高速道路に入った。2速、3速、4速と速度を上げていく。改造車にありがちな不安不信はまるでなく、かといって快適すぎてつまらないわけでもなく、クルマの運転の昔ながらの楽しさを満喫できる仕様だと感心した。細かな評価などどうでもいい。この姿で走って、曲がって、停まって、あまつさえ良いサウンドを響かせてくれたなら、それ以上の何を望むというのだろう?
クルマの未来を担う子どもたちのために
TSUKASAは前をずっと見たままだ。彼の視界はきっと大方が曇天の空かもしれないが、輝く瞳にはきっとグループ5のバトルさながらに彼の好きなフェラーリやフェアレディZが目の前でバトルを繰り広げているに違いない。
LB本社近くのインターを降り、信号待ちをしている最中に小さい頃の記憶が蘇った。
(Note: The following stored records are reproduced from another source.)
-- ==== Sys2Proof/Machine/Health.lean ====
section
/-! DEFINITION. Sys2Proof/Machine/Health.lean: the watchdogs (R475 to R484), the voltage loop, the governor, supply warnings and
the equaliser (R486 to R492), ageing (R493, R494), and HEALTH_QUERY (R206, R495, R496). -/

namespace Sys2Proof.Machine

open Sys2Proof.Num (slice b2n cdiv clampInt toSigned ofSigned leBytes)

/-! ## Watchdog writes (R477 to R479) -/

/-- A slot belongs to the writer: slot 15 of WDG_SYS to the host, every other one to Choararok. -/
def slotOwned (w slot : Nat) (byHost : Bool) : Bool := byHost == (w == 0 && slot == 15)

def State.wdgIgnore (s : State) (w : Nat) : State := s.sat 16 .WDG_IGNORED_WRITES w

/-- A write to WDG_CHECKIN; once every enabled slot has checked in, the window opens. -/
def State.checkin (s : State) (w v : Nat) (byHost : Bool) : State :=
  let slot := v % 16
  if slice v 31 16 == 0 && slice v 15 8 == 0xA5 && slice v 7 4 == 0 && (s.get .WDG_ENABLE w).testBit slot &&
    slotOwned w slot byHost
  then
    let c := s.get .WDG_CHECKED w ||| 2 ^ slot
    let s := s.set .WDG_CHECKED w c
    if s.get .WDG_ENABLE w &&& c == s.get .WDG_ENABLE w && s.get .WDG_RUNNING w == 1 then s.set .WDG_OPEN w 1 else s
  else s.sat 16 .WDG_BAD_CHECKINS w

/-- The settings of the next period: (PERIOD, ENABLE). -/
def State.wdgNow (s : State) (w : Nat) : Nat × Nat :=
  Tab.getD (s.get .WDG_PERIOD w, s.get .WDG_ENABLE w) w s.wdg.next

/-- A write to WDG_PERIOD: the host owns that of WDG_SYS, Choararok that of WDG_FW; 0 is discarded. -/
def State.wdgPeriod (s : State) (w v : Nat) (byHost : Bool) : State :=
  let v := v % 65536
  if s.get .WDG_OPEN w == 0 || byHost != (w == 0) then s.wdgIgnore w
  else if v == 0 then s
  else { s with wdg.next := Tab.put w (v, (s.wdgNow w).2) s.wdg.next }

/-- A write to WDG_ENABLE: the host writes bit 15 of WDG_SYS, Choararok every other bit. -/
def State.wdgEnable (s : State) (w v : Nat) (byHost : Bool) : State :=
  if s.get .WDG_OPEN w == 0 || (byHost && w != 0) then s.wdgIgnore w
  else
    let n := s.wdgNow w
    let v := v % 65536
    let m := if w != 0 then v
             else if byHost then Num.setBit n.2 15 (v.testBit 15)
             else Num.setBit v 15 (n.2.testBit 15)
    { s with wdg.next := Tab.put w (n.1, m) s.wdg.next }

/-! ## Watchdog periods (R475, R480 to R484) -/

/-- The slots a period's end asks for: while the cores are halted only the host's (R439). -/
def State.wdgAsked (s : State) (w : Nat) : Nat :=
  if s.get .DBG_CORES_HALTED == 1 && w == 0 then s.get .WDG_ENABLE w &&& 2 ^ 15 else s.get .WDG_ENABLE w

/-- The control cores restart (R481). -/
def State.fwRestart (s : State) : State :=
  { s with wdg.restart := some s.now }.set .WDG_RESTARTING 1 1 |>.set .WDG_RUNNING 1 0

/-- The consequence of WDG_EXPIRE: WDG_SYS, or WDG_FW within 10,000,000 ticks of its last restart, resets the unit (R482). -/
def State.wdgExpired (s : State) (w : Nat) : State :=
  if w == 0 || s.wdg.restarted.any fun r => decide (s.now ≤ r + 10000000) then s.warmReset 32 else s.fwRestart

def State.wdgPeriodEnd (s : State) (w : Nat) : State :=
  let missing := Num.clearBits (s.wdgAsked w) (s.get .WDG_CHECKED w)
  if missing == 0 then s.wdgBegin w
  else
    let s := s.inRank 5 w
    let t := s.treatment 5
    let s := ((s.sat 32 .WDG_EXPIRIES w).set .WDG_MISSED w missing).capture 5 w missing 0 0
    if t == .apply then (s.wdgBegin w).wdgExpired w else s.wdgBegin w

/-- The start of a running period. -/
def State.wdgRuns (s : State) (w : Nat) : Option Nat :=
  if s.get .WDG_RUNNING w == 1 then Tab.find? w s.wdg.start else none

/-- WDG_FW counts CCLK cycles and stops with CCLK; WDG_SYS counts WDCLK cycles (R476). -/
def State.wdgCounts (s : State) (w : Nat) : Bool := !s.clockIsLost (if w == 0 then 22 else 19)

/-- WDG_PERIOD_END: a period of WDG_SYS lasts PERIOD_MS within 0.1 % (R476). -/
def execWdgPeriodEnd (w : Nat) (s : State) : Result :=
  if 2 ≤ w then .fault .noSuchInstance
  else
    match s.wdgRuns w with
    | none => .next s
    | some t =>
      -- WDG_SYS counts WDCLK, so a stopped tick does not hold it (R113, R475)
      doneIf s (s.wdgCounts w &&
          (decide (t + s.get .WDG_PERIOD w * (if w == 0 then 999 else 1000) ≤ s.now) || (w == 0 && s.get .EVU_TICK_STOPPED == 1)))
        (s.wdgPeriodEnd w)

/-- WDG_PREWARN (R480). -/
def execWdgPrewarn (w : Nat) (s : State) : Result :=
  if 2 ≤ w then .fault .noSuchInstance
  else
    match s.wdgRuns w with
    | none => .next s
    | some t =>
      let p := s.get .WDG_PREWARN w
      doneIf s (s.wdgCounts w && p != 0 && s.get .WDG_OPEN w == 0 && s.get .WDG_PREWARNED w == 0 &&
          decide (t + (s.get .WDG_PERIOD w - p) * (if w == 0 then 999 else 1000) ≤ s.now))
        ((s.set .WDG_PREWARNED w 1).irq .WDG_IRQ .WDG_IRQ_EN w 0 5)

/-- The restart is complete (R481): started packets complete, and a transfer of theirs ends as a failed one does (R149, R192); what was
deferred is applied. -/
def State.fwRestartDone (s : State) : State :=
  let s := { s with wdg.restart := none, wdg.restarted := some s.now }.set .WDG_RESTARTING 1 0
  let ids := (s.packets.filter Pkt.started).map Pkt.id
  let s := ids.foldl (fun s id => s.failRead id (Reply.deviceFault 0x0401)) s
  let s := if s.tamperWait.isEmpty then s else ({ s with tamperWait := [] } : State).tamperKeys.tamperEnd
  let s := if s.deferredPairDown.isSome then ({ s with deferredPairDown := none }.pairRoleDown).schSync else s
  let s := if s.get .DBG_CORES_HALTED == 0 && s.power == 0 then s.wdgBegin 1 else s
  (s.packets.map Pkt.client).eraseDups.foldl (fun s c => s.drain c) s

/-- FW_RESTART_DONE: 20 ms after it started. -/
def execFwRestartDone (s : State) : Result :=
  match s.wdg.restart with
  | none => .next s
  | some t => doneIf s (decide (t + 20000 ≤ s.now)) s.fwRestartDone

/-! ## Voltage and frequency (R486 to R489) -/

/-- VNOM at `f` MHz, and TARGET with the OFFSET in force. -/
def vnom (f : Nat) : Nat := 650 + cdiv ((f - 400) * 200) 850

def State.target (s : State) : Nat :=
  (clampInt ((vnom (s.get .HLT_ACLK_MHZ) : Int) + 5 * toSigned 8 (s.get .HLT_OFFSET)) 650 900).toNat

/-- The highest TARGET of the interval follows a change. -/
def State.targetSync (s : State) : State := { s with hlt.vMax := max s.hlt.vMax s.target }

/-- OFFSET moves by `d` steps of 5 mV. -/
def State.moveOffset (s : State) (d : Int) : State :=
  (s.set .HLT_OFFSET 0 (ofSigned 8 (toSigned 8 (s.get .HLT_OFFSET) + d))).targetSync

/-- The warning state of R490 holds. -/
def State.warned (s : State) : Bool := s.get .HLT_GOV_HELD == 1

/-- The die has its supplies and the AVSBus runs: from boot ROM step 1 on (R517, R528). -/
def State.avsOn (s : State) : Bool := s.boot != .inReset && s.boot != .sramZero

/-- AVS_OFFSET_RAISE (R486). -/
def execAvsOffsetRaise (margin : Nat) (s : State) : Result :=
  doneIf s (s.avsOn && !s.warned && decide (margin < 4) && decide (s.hlt.avsLast + 10 ≤ s.now) &&
      decide (toSigned 8 (s.get .HLT_OFFSET) < 10))
    { s.moveOffset 1 with hlt.avsLast := s.now }

/-- HLT_INTERVAL_END (R486, R492). -/
def State.intervalEnd (s : State) (margin : Nat) (die dram : Int) : State :=
  let s := (s.set .HLT_VCORE_MV 0 s.hlt.vMax).set .HLT_CPM_MARGIN 0 margin
  let s := (s.set .HLT_DIE_TEMP 0 (ofSigned 8 die)).set .HLT_DRAM_TEMP 0 (ofSigned 8 dram)
  let s := if decide (12 < margin) && !s.warned && decide (-10 < toSigned 8 (s.get .HLT_OFFSET)) then s.moveOffset (-1) else s
  { s with hlt.start := s.now, hlt.vMax := s.target }

def s8 (t : Int) : Bool := decide (-128 ≤ t) && decide (t ≤ 127)

def execHltIntervalEnd (margin : Nat) (dieTemp dramTemp : Int) (s : State) : Result :=
  doneIf s (s.boot == .done && decide (s.hlt.start + 1048576 ≤ s.now) && decide (margin < 256) && s8 dieTemp && s8 dramTemp)
    (s.intervalEnd margin dieTemp dramTemp)

/-- need_k of R488. -/
def need (admitted cap : Nat) : Nat := if cap == 0 then (if admitted == 0 then 0 else 1250) else cdiv (1250 * admitted) cap

/-- The governor's formula. -/
def State.govTarget (s : State) : Nat :=
  let t := s.sums
  let m := [need t.arr (s.budget 0x11), need t.fft (s.budget 0x19), need t.cl (s.budget 0x12), need t.tree (s.budget 0x15)].foldl max 0
  min 1250 (max 400 (25 * cdiv m 25))

/-- ACLK by the governor: 400 while a warning holds it, 1,250 when FIXED. -/
def State.govern (s : State) : State :=
  let f := s.govTarget
  let a := if s.warned then 400 else if s.get .HLT_GOV_MODE == 1 then 1250 else f
  ({ s with hlt.govLast := s.now }.set .HLT_GOV_TARGET 0 f).set .HLT_ACLK_MHZ 0 a |>.targetSync

/-- GOVERNOR_RECOMPUTE (R488). -/
def execGovernorRecompute (s : State) : Result := doneIf s s.enginesRun s.govern

/-! ## Supply warnings (R490) -/

/-- A reading outside 95 to 105 % of the rail's set point (R490, R516). -/
def State.outOfBand (s : State) (rail mv : Nat) : Bool :=
  let p := match rail with
    | 0 => s.target | 1 => 750 | 2 => 850 | 3 => 800 | _ => 1800
  decide (mv * 100 < 95 * p) || decide (105 * p < mv * 100)

/-- The warning state starts (R111, R489): ACLK 400, the governor held, the budgets at 400 MHz (R291). -/
def State.warn (s : State) : State :=
  let s := { s with hlt.warnSince := none }
  if s.warned then s
  else
    let s := ((s.set .HLT_GOV_HELD 0 1).set .HLT_ACLK_MHZ 0 400).set .SCH_ACLK_MHZ 0 400
    ((s.irq .HLT_IRQ .HLT_IRQ_EN 0 1 4).targetSync.recompute).schSync

def State.supplyWarn (s : State) (rail mv : Nat) (avs : Bool) : State :=
  let s := s.inRank 6 rail
  let t := s.treatment 6
  let s := if avs then s.set .HLT_AVS_FAULT 0 1 else s.set .HLT_WARN_RAILS 0 (s.get .HLT_WARN_RAILS ||| 2 ^ rail)
  let s := (s.sat 32 .HLT_SUPPLY_WARNS).capture 6 rail (if avs then 0 else mv) 0 0
  if t == .apply then s.warn else s

/-- SUPPLY_WARN: a rail, or the AVSBus, enters warning. -/
def execSupplyWarn (rail mv : Nat) (avs : Bool) (s : State) : Result :=
  if 5 ≤ rail then .fault .noSuchInstance
  else if s.wdgResetNow && !s.isReady then
    -- recorded only after the reset of its tick (R112)
    done ((s.inRank 6 rail).capture 6 rail (if avs then 0 else mv) 0 0)
  else if avs then doneIf s (s.avsOn && rail == 0 && s.get .HLT_AVS_FAULT == 0) (s.supplyWarn 0 0 true)
  else doneIf s (s.avsOn && !(s.get .HLT_WARN_RAILS).testBit rail && s.outOfBand rail mv) (s.supplyWarn rail mv false)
叔父のシルビアに乗せもらった時の記憶だ。叔父は僕の右手をシフトノブに導き、僕の拳ごと大きな手で包み込んでギアチェンジしてくれた。
TSUKASAの右手をシフトレバーに置く。1、2、3の掛け声と共にシフトレバーを動かす。3つくらい交差点を過ぎた後は、一人でもできるようになった。聞けば小さなシフトレバーのおもちゃで日々練習しているらしい。未来のエンスーが確実に育っていることを知って、アラカンのクルマ好きは大いに喜んだ。
LB本社では加藤代表が待ち受けていた。「子供たちが目の色を変えて集まってくるようなかっこいいクルマを見せてあげたい。僕らは不出来なモノマネかもしれないけれど、それでいいのよ。こうしてたくさんの子供達が喜んでくれたなら」
LB本社に併設のカフェはファミリィや海外ツーリストたちで大いに賑わっていた。スタッフもちゃんと教育されているから、親たちも安心して自分の子供をはしゃぐに任せていい空間になっている。クルマの未来を担う熱きステージがそこにあった。